丸子川(現在の酒匂川)が氾濫し、三浦一族は足止めを食らっていました。

1180年(治承4年)8月23日 石橋山の合戦
【1180年(治承4年)8月23日 石橋山の合戦】

そこへ平家方の大庭景親三千騎が南下してきます。

頼朝は小田原の少し西、
海岸に近い石橋山に陣を取ります。
旗の先には以仁王の令旨をくくりつけてありました。

むかいあう両軍

頼朝軍300騎、大庭景親軍3000騎。
両軍は谷一つへだてて向かい合います。

南からは伊東祐親入道三百騎が北上してきます。
伊東祐親入道は頼朝にわが娘を寝取られたという話のある人物で、
そのことの恨みもあったかもしれません。

頼朝軍は北と南からはさみ討ちにされてしまいました。

両軍は谷を隔てて向かい合っているので、先に攻撃を仕掛けるには
まず敵前で谷を下り、さらに谷に上らないといけません。
とても危険です。10対1の戦力差といっても、どちらも容易には手を出せず、
嵐の中、にらみ合いが続いていました。

「むうー…
三浦一族と合流さえできれば!」

その三浦一族は、丸子川(酒匂川)のほとりで足止めを食っていました。

「嵐が止まねばどうにもならぬ!」

三浦一族は川を渡れないもどかしさに郎党たちをつかわして、
大庭景親の一党の宿所を焼き払います。
その煙は雨の中もくもくと立ち上り、空を黒く覆いました。

石橋山で頼朝軍と向かい合っている大庭景親の
本体からも、その煙が見えました。

「くうう…三浦の者どもめ」

そこで大庭景親は大英断を下します。

「嵐がやんで三浦一族と頼朝が合流してしまえば
手遅れになる。
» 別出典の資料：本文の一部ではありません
-- ==== Sys2Proof/Laws/Registers.lean ====
section
/-! SUPPORT. Reading a register after a write, and after every update that leaves the registers alone
(spec/10_state.md R21, R22). -/

namespace Sys2Proof.Machine.State

@[simp] theorem readReg_zero (s : State) : s.readReg 0 = 0 := rfl

/-- The registers are all that a register read depends on. -/
theorem readReg_congr {s t : State} (h : t.regs = s.regs) (r : RegIdx) : t.readReg r = s.readReg r := by
  unfold readReg; rw [h]

/-- A write is read back at its register, unless that is x0, and no other register changes. -/
theorem readReg_writeReg (s : State) (i r : RegIdx) (v : Word) :
    (s.writeReg i v).readReg r = if r = i ∧ i ≠ 0 then v else s.readReg r := by
  unfold writeReg readReg
  by_cases hi : i = 0
  · simp [hi]
  · by_cases hr : r = 0
    · subst hr; simp [hi, Ne.symm hi]
    · by_cases hri : r = i
      · subst hri; simp [hi, Fin.getElem_fin]
      · have hv : i.val ≠ r.val := fun h => hri (Fin.ext h.symm)
        simp [hi, hr, hri, Fin.getElem_fin, Vector.getElem_set_ne _ _ hv]

@[simp] theorem writeReg_x0 (s : State) (v : Word) : s.writeReg 0 v = s := rfl

/-- The stored x0 is never written (R22). -/
theorem writeReg_stored_x0 (s : State) (i : RegIdx) (v : Word) : (s.writeReg i v).regs[0] = s.regs[0] := by
  unfold writeReg
  split
  · rfl
  · rename_i h
    have hv : i.val ≠ 0 := fun e => h (Fin.ext e)
    simp [Vector.getElem_set_ne _ _ hv]

@[simp] theorem setPc_readReg (s : State) (w : Word) (r : RegIdx) : (s.setPc w).readReg r = s.readReg r := rfl
@[simp] theorem setMem_readReg (s : State) (m : Memory) (r : RegIdx) : (s.setMem m).readReg r = s.readReg r := rfl
@[simp] theorem setRun_readReg (s : State) (x : RunState) (r : RegIdx) : (s.setRun x).readReg r = s.readReg r := rfl
@[simp] theorem emit_readReg (s : State) (d : Diagnostic) (r : RegIdx) : (s.emit d).readReg r = s.readReg r := rfl
@[simp] theorem setFault_readReg (s : State) (f : Option FaultRecord) (r : RegIdx) :
    (s.setFault f).readReg r = s.readReg r := rfl
@[simp] theorem writeData_readReg (s : State) (a : Int) (c : Content) (r : RegIdx) :
    (s.writeData a c).readReg r = s.readReg r := rfl

@[simp] theorem resetAt_readReg (w : Word) (n : Nat) (r : RegIdx) : (resetAt w n).readReg r = 0 := by
  simp [readReg, Fin.getElem_fin]

end Sys2Proof.Machine.State
end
今、一気にケリをつけるべきだ」

「かかれ!!」

嵐の中、大庭景親軍3000騎は谷を一気に駆け下り、
ついで駆け上り、頼朝軍に襲いかかります。

佐奈田与一の奮戦

「いよいよか!」

つぶやいた頼朝の横から、

「御曹司殿!ここはお任せくだされ!
それがしが先陣をつとめまする!!」

「なにっ?」

バカカ、バカカ、バカカ

わずか十数騎を率いて頼朝の横を駆け下りていくのは、
25歳の若武者佐奈田余一義忠です。

頼朝が声を飛ばします。

「余一、その装束は派手すぎる。 敵の標的になってしまうぞ!」

「なんの。弓矢取る者の晴れ舞台。 戦場に過ぎたることがございましょうか」

「…うむ。あっぱれな若武者ぶり。頼んだぞ」

佐奈田余一義忠は嵐の中、平家軍の中を
むちゃくちゃに駆け抜け、あそこに一騎、こちらに一人、
切り伏せ、蹴飛ばし、八面六臂の活躍を見せます。

しかし平家方の俣野景久(またのかげひさ)と組合になり、 上になり、下になり、とうとう首掻っ切られてしまいます。

三千騎対三百騎。もとより多勢に無勢です。頼朝方は
あちらに討たれこちらに討たれ、頼朝自身も嵐の中矢を放ち放ち
後退していきますが、気が付くとわずかに主従七騎。

ぼろぼろになって引き退いていき、椙山方面に逃げ込みます。

しとどの窟

「探せ!遠くには行っていないぞ!」

頼朝一行は洞窟の中に身をひそめ、息を殺していました。

そこへ、平家方の武者が松明を持ってさがしに入ってきて、

「はっ!」「はっ!」

ばったり顔をあわせてしまいました。

「ぬぬぬ…」

刀に手をのばす頼朝。

「お待ちくだされ!……(キョロキョロ)
お助けいたします」
「何!」
「あなたが天下を取ったあかつきには私のことをお忘れなきよう」
「うむ…そなた、名は?」

「梶原景時と申します」

何食わぬ顔で洞窟を出た梶原景時。

「ここにはいない。他をさがせ」

そこへ大場景親が、

「いない?本当にいないのか。この洞窟なんかは、隠れやすそうじゃないか。
どれ、わしが探してみよう」

梶原ばっと前にへだたり、

「では大庭殿は、この梶原が嘘をついているとおっしゃいますか。
それ以上進むと武士の名誉にかかわりますぞ」

こうして梶原景時は場を取りつくろい、頼朝を逃がしました。

後に鎌倉幕府の御家人として、頼朝の懐刀として活躍した梶原景時。
その出会いは湯河原しとどの窟において梶原が頼朝を
助けたことにあるという一つの伝説です。

北条時政は甲斐の武田信義をたより落ち延びました。嫡子宗時は北条館に戻ろうとして伊東祐親軍に討ち取られました。